Под ногами загорелась зеленая линия, которая вела меня в «ванную номер три». Я побежала за тряпками.
Открыв дверь, влетела внутрь, но сразу же поняла, что не одна. В доме пять ванных, а Косте нужно было переодеться именно в «номере три!». Хорошо, что он переодевал футболку, а не брюки.
Он стоял с обнаженной спиной. И я замерла. Нет, не то чтобы я никогда не видела мужских спин. Сотни видела. На пляже. Видела парней из хоккейной команды, когда они играли в волейбол. Но я не видела… такого. Такой спины.
Во-первых, сразу рассмотрела татуировку. В виде журавлиного крыла. Она начиналась на кисти, шла вверх к плечу. Татуировка не заканчивалась. Это было сломанное крыло с торчащими костями и обломленными перьями, спускающееся на лопатку, а дальше… дальше вся оставшаяся кожа спины покрывалась рытвинами, буграми, красными и коричневыми зажившими шрамами.
Их были тысячи… словно по спине Кости клеймом пробежали раскаленные лапки всех птиц его заповедника во Фрингилле.

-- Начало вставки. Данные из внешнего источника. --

/-- R272, R307-R311, R337, R342, R410, R411: descriptors. In its instance's turn COPY or a storage command takes the descriptor at the head of
a queue of its kind. One whose gate is met starts: a device-to-device copy of readable bytes to a place apart that may be written writes
the bytes there and completes OK with their count; one that names spaces it may not use writes nothing and completes FAULT_ACCESS; and a
storage command on a READY target of the instance's switch whose map and buffer it may use is issued to the drive. One whose gate is not
met waits, and the gate that opens starts it. -/
def Obligations.DescriptorsTaken : Prop :=
  ∀ (s s1 : State) (vi : Vi) (q : BitVec 4) (b : List Byte) (r : List (List Byte)),
    let op := ofBytes (b.take 1)
    let w (kind : Nat) := newDesc (headTaken s1 vi q.toNat r) vi q.toNat kind (getSq s vi q.toNat).seq b
    let stg (o : Host.Outcome State Fault Refusal) (code : Nat) : Prop := op = code →
      let u := (w 3).1
      let d := (w 3).2
      o = .next (tryStart u d)
      ∧ (gateOk u d = false → o = .next u)
      ∧ (gateOk u d = true → stgOk d = true → bit (dMapCfg d) 0 = true → otherBlocks u d = false → otherSwitch u d = false →
        (code ≠ 3 → (dWord d 2).toNat + dNlb d ≤ (d.wins.getD 6 0).toNat) → bit (dMapCfg d) 1 = true →
        (hasBuf d = true → spaceOk u d (bufSpace d) (dWord d 1) (stgBytes u d) (if code = 1 then .wr else .rd) = true) →
        tgtReady u d = true → (code = 5 → (tget u.stgs (dTarget d) {}).wz = true) → busMaster u d.vi = true → usesWindow u d = false →
        o = .next (modDesc u d.id (fun x => { x with st := .drive, since := u.devTime })))
    (HeadReady s s1 vi q.toNat 2 b r →
      let u := (w 2).1
      let d := (w 2).2
      let n := bits (dWord d 3) 39 0
      let sp := bits (dWord d 0) 11 8
      let dp := bits (dWord d 0) 15 12
      exec (.copy vi q) s = .next (settle (tryStart u d))
      ∧ (gateOk u d = false → exec (.copy vi q) s = .next (settle u))
      ∧ (gateOk u d = true → copyOk d = true → sp = 0 → dp = 0 → spaceOk u d sp (dWord d 1) n .rd = true → spaceOk u d dp (dWord d 2) n .wr = true →
        spaceOut sp (dWord d 1) = false → spaceOut dp (dWord d 2) = false →
        ((dWord d 2).toNat + n ≤ (dWord d 1).toNat ∨ (dWord d 1).toNat + n ≤ (dWord d 2).toNat) →
        ∀ t data, rangeRead u d.vi (dWord d 1) n [] = some (t, data, false) →
        exec (.copy vi q) s = .next (settle (finish (nextFree (copyOut t d data [(0, n, false)])) d 0 0 n (dUser d))))
      ∧ (gateOk u d = true → copyOk d = true → (spaceOk u d sp (dWord d 1) n .rd = false ∨ spaceOk u d dp (dWord d 2) n .wr = false) →
        exec (.copy vi q) s = .next (settle (finish u d 5 0x80 0 (dUser d)))))
    ∧ (HeadReady s s1 vi q.toNat 3 b r →
      stg (exec (.stgRead vi q) s) 1 ∧ stg (exec (.stgWrite vi q) s) 2 ∧ stg (exec (.stgFlush vi q) s) 3
      ∧ stg (exec (.stgDeallocate vi q) s) 4 ∧ stg (exec (.stgWriteZeroes vi q) s) 5)
    ∧ (∀ seq d, findDesc s vi q.toNat seq = some d → d.st = .waiting → working s = true →
      exec (.descriptorGateRelease vi q seq) s = .next (settle (tryStartAny s d)))

/-- R323-R326, R333, R340, R342-R344: what comes back. A host read's data is moved on and a refused one completes with its code; an NVMe
completion ends its descriptor and its window pages, OK with its bytes or with the drive's status in DETAIL, and none within the target's
timeout ends it with TIMEOUT; a read unanswered for the selected time retires its tag and times out, and a completion with a retired tag is
an Unexpected Completion; a drive's window access of a page it was given reads or writes the buffer, and any other is refused and recorded;
and an NVMe/TCP connection retransmits through its port. -/
def Obligations.CompletionsArrive : Prop :=
  ∀ (s : State) (vi : Vi) (q : BitVec 4) (seq : BitVec 48) (data : List Byte),
    (∀ d, findDescIn s vi q.toNat seq .reading = some d → d.dead = false →
      exec (.hostReadCompletion vi q seq .ok data) s = .next (settle (copyMove s d data))
      ∧ exec (.hostReadCompletion vi q seq .refused data) s = .next (finish s d 5 0x82 0 (dUser d)))
    ∧ (∀ d, findDescIn s vi q.toNat seq .drive = some d → d.st = .drive → d.dead = false →
      let w := { s with stgWin := s.stgWin.filter (fun p => p.2.1 != d.id) }
      (∀ st : BitVec 15, st ≠ 0 → exec (.nvmeCompletion vi q seq st data) s
        = .next (finish w d (if unrecovered st then 0x0A else 5) 0x85 0 (st.setWidth 32)))
      ∧ (d.poisoned = false → (dOp d = 1 → bufSpace d = 0 → usesWindow w d = true) → exec (.nvmeCompletion vi q seq 0 data) s
        = .next (finish w d 0 0 (if dOp d = 3 then 0 else stgBytes s d) (dUser d)))
      ∧ (tgtTimeout s (dTarget d) * 1000000 ≤ (s.devTime - d.since).toNat → exec (.nvmeCmdTimeout vi q seq) s = .next (finish w d 4 0x86 0 0)))
    ∧ (∀ (r : ReadOf) (tag : BitVec 14) (hdr : List Byte) (t : Word), readSince s r = some t → (getCfg s (readFn s r)).ctoDis = false →
      tagRetired s (readFn s r) tag = false → ctoNs (getCfg s (readFn s r)).ctoVal ≤ (s.devTime - t).toNat →
      exec (.completionTimeout r tag hdr) s = .next (settle (timeoutRead (retireTag s (readFn s r) tag hdr) r)))
    ∧ (∀ (fn : Fn) (tag : BitVec 14) (hdr : List Byte), tagRetired s fn tag = true →
      exec (.unexpectedCompletion fn tag hdr) s = .next (aerUnc s fn 16 hdr))
    ∧ (∀ (port : Fin 2) (rid : BitVec 16) (off : BitVec 34) (r : WinReq) (ext : List Byte),
      let page := port.val * 4194304 + off.toNat / 4096
      (tget? s.stgWin page = none → exec (.storageWindowAccess port rid off r ext) s
        = .next (raiseErr { s with reply := [], replyPoison := false } { cause := 1, sev := 0, addr := BitVec.ofNat 64 off.toNat, arg0 := rid.setWidth 64 }))
      ∧ (∀ id k d, tget? s.stgWin page = some (id, k) → s.descs.find? (fun d => d.id == id) = some d → d.dead = false →
        bits (rget s (stgTgtReg (dTarget d))) 15 0 = rid.toNat →
        let at0 := 4096 * k + off.toNat % 4096
        let a := dWord d 1 + BitVec.ofNat 64 at0
        (∀ n : BitVec 13, r = .read n → at0 + n.toNat ≤ stgBytes s d → off.toNat % 4096 + n.toNat ≤ 4096 → ∀ t b p, rangeRead s d.vi a n.toNat ext = some (t, b, p) →
          exec (.storageWindowAccess port rid off r ext) s
            = .next { modDesc t id (fun x => { x with poisoned := x.poisoned || p }) with reply := b, replyPoison := p })
        ∧ (∀ b t, r = .write b false → at0 + b.length ≤ stgBytes s d → off.toNat % 4096 + b.length ≤ 4096 → rangeWriteBy s d.vi a b (.desc id) = some t →
          exec (.storageWindowAccess port rid off r ext) s = .next t)))
    ∧ (∀ (target : BitVec 6) (p : Port),
      let w := rget s (stgTgtReg target.toNat)
      portOfNat (bits w 59 56) = some p → bits w 61 60 = 2 → (bits w 63 62 = 1 ∨ bits w 63 62 = 3) → slowUp s (p.val / 3) = true → runsEth s p = true →
      14 ≤ data.length → data.length + 4 ≤ maxFrame s p → exec (.tcpRetransmit target data) s = .next (toIris s p { kind := 2, data := data }))

/-- R348-R356, R360, R363: commands of a port's Prism. With no command before and no bank copy under way, RULE_WRITE and TPL_WRITE put
the buffer in the shadow bank; COMMIT exchanges the banks and starts the copy, which ends with the shadow equal to the active bank; TEST
clears both banks; RULE_CLEAR zeroes a rule's counters; a read fills the buffer from the shadow bank; and flow commands insert, remove and read contexts. Each
reports its status. -/
def Obligations.PrismCommands : Prop :=
  ∀ (s : State) (fn : Fn) (p : Port) (i : BitVec 11),
    let m := getPrism s p
    let k := prmStat p
    let cmd := [prmReg p 0x10]
    (PrmIdle s fn p 0x10 →
      (m.copying = false → badAction s m.shadow (ruleAction (getWords s (prmReg p 0x1000) 24)) = false → answers (exec (.ruleWrite fn p i) s)
        (setPrism s p { m with shadow := { m.shadow with rules := tset m.shadow.rules i.toNat (getWords s (prmReg p 0x1000) 24) } }) cmd k 0 0)
      ∧ (m.copying = false → badAction s m.shadow (ruleAction (getWords s (prmReg p 0x1000) 24)) = true →
        answers (exec (.ruleWrite fn p i) s) s cmd k 0x0B 0x80)
      ∧ (m.copying = false → i.toNat ≤ 63 → tplOk (getWords s (prmReg p 0x1000) 16) = true → answers (exec (.tplWrite fn p i) s)
        (setPrism s p { m with shadow := { m.shadow with tpls := tset m.shadow.tpls i.toNat (getWords s (prmReg p 0x1000) 16) } }) cmd k 0 0)
      ∧ (m.copying = false → answers (exec (.commit fn p) s)
        (setPrism s p { m with bank := !m.bank, active := m.shadow, shadow := m.active, copying := true }) cmd k 0 0)
      ∧ (m.copying = true → answers (exec (.commit fn p) s) s cmd k 1 0x81)
      ∧ (m.copying = false → m.cur ≠ 2 → answers (exec (.test fn p true) s) (setPrism s p { m with active := {}, shadow := {} }) cmd k 0 0
        ∧ answers (exec (.test fn p false) s) (setPrism s p { m with active := {}, shadow := {} }) cmd k 5 0x83)
      ∧ answers (exec (.ruleClear fn p i) s) (setPrism s p { m with cnts := tdel m.cnts i.toNat }) cmd k 0 0
      ∧ (let x := tget m.shadow.rules i.toNat (List.replicate 192 0)
        x.length = 192 → ∃ u, exec (.ruleRead fn p i) s = .next u ∧ u = { s with regs := u.regs } ∧ reports u k 0 0
          ∧ getWords u (prmReg p 0x1000) 24 = x)
      ∧ (let x := tget m.shadow.tpls i.toNat (List.replicate 128 0)
        i.toNat ≤ 63 → x.length = 128 → ∃ u, exec (.tplRead fn p i) s = .next u ∧ u = { s with regs := u.regs } ∧ reports u k 0 0
          ∧ getWords u (prmReg p 0x1000) 16 = x))
    ∧ (m.copying = true → exec (.bankCopyComplete p) s = .next (setPrism s p { m with shadow := m.active, copying := false }))
    ∧ (m.cur = 2 → exec (.bankError p) s = .next (raiseErr
        (prismDrop (setPrism s p { m with cur := if bit (prmMode s p) 4 && bit (rget s (prmReg p 0x18)) 0 then 1 else 0 }) p.val 14)
        { cause := 0x0B, sev := 2, unit := quadUd s (portQuad p).toNat, arg0 := BitVec.ofNat 64 p.val }))
    ∧ (PrmIdle s fn p 0x400 →
      let key := flowKey (getWords s (prmReg p 0x1100) 16)
      let act := ((getWords s (prmReg p 0x1100) 16).drop 0x30).take 48
      (∀ vi n, badAction s m.active act = false → flowExists s key = false → flowCount s < 1048576 → pickCtx s vi = .ok n →
        answers (exec (.flowInsert fn p vi) s) (newCtx s vi n (.flow vi key act {})) [prmReg p 0x400] k 0 0
        ∧ (n < 2 ^ 24 → ∃ u, exec (.flowInsert fn p vi) s = .next u ∧ bits (rget u (prmReg p 0x400)) 63 40 = n))
      ∧ (∀ (c : BitVec 24) o ky a n, getFlow s c.toNat = some (o, ky, a, n) → ctxReachable s c.toNat = true →
        answers (exec (.flowRemove fn p c) s) (freeCtx s o c.toNat) [prmReg p 0x400] k 0 0
        ∧ ∃ u, exec (.flowRead fn p c) s = .next u ∧ u = { s with regs := u.regs } ∧ reports u k 0 0)
      ∧ (∀ c : BitVec 24, getFlow s c.toNat = none → answers (exec (.flowRemove fn p c) s) s [prmReg p 0x400] k 5 0x85))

Костя обернулся. Заметив меня, он поспешил сорвать полотенце с крючка, но я подбежала и не дала ему сделать этого. Запретила прятаться, хватая за руку.
Только бы он рассказал! Что мне сделать, чтобы он рассказал мне правду о себе и своем прошлом? Об этих шрамах? О сломанном крыле-татуировке? О журавле, который спас его?
– Костя, – стояла я рядом, натягивая в кулаке ткань. – Ты тоже.
– Тоже? – не понял он. – Что тоже?
– Ты часть этого, – утвердительно произнесла я, – всего, что происходит у Воронцовых.
Сломанное крыло – перелом его души – не тела. Тело Кости выжило, но что осталось? Был ли он полон жизни или походил на набитую журавлиными перьями подушку для битья?
Отпустив ткань, я подошла к нему вплотную и обняла. Обняла без всякого романтического подтекста. Без намека на флирт. Все, что было в моем спутанном сознании, отпечаталось визуально на его спине.
Вот мое зеркало. Он – мое зеркало. Эти бесконечные раны. Зажившие рытвины боли. У Кости они в прошлом, у меня в настоящем. Он свои видит, а я свои – нет. Я не видела их до сегодняшнего дня. До этого самого момента.
Костя опустил руки на фиксирующий воротник и расстегнул липучки, освобождая мою шею. Его теплые пальцы прикоснулись к моей ледяной коже, когда он провел по загривку. Без воротника я смогла обнять его еще крепче.
– Спасибо… – произнесла я, отпуская, – спасибо, что вернулся.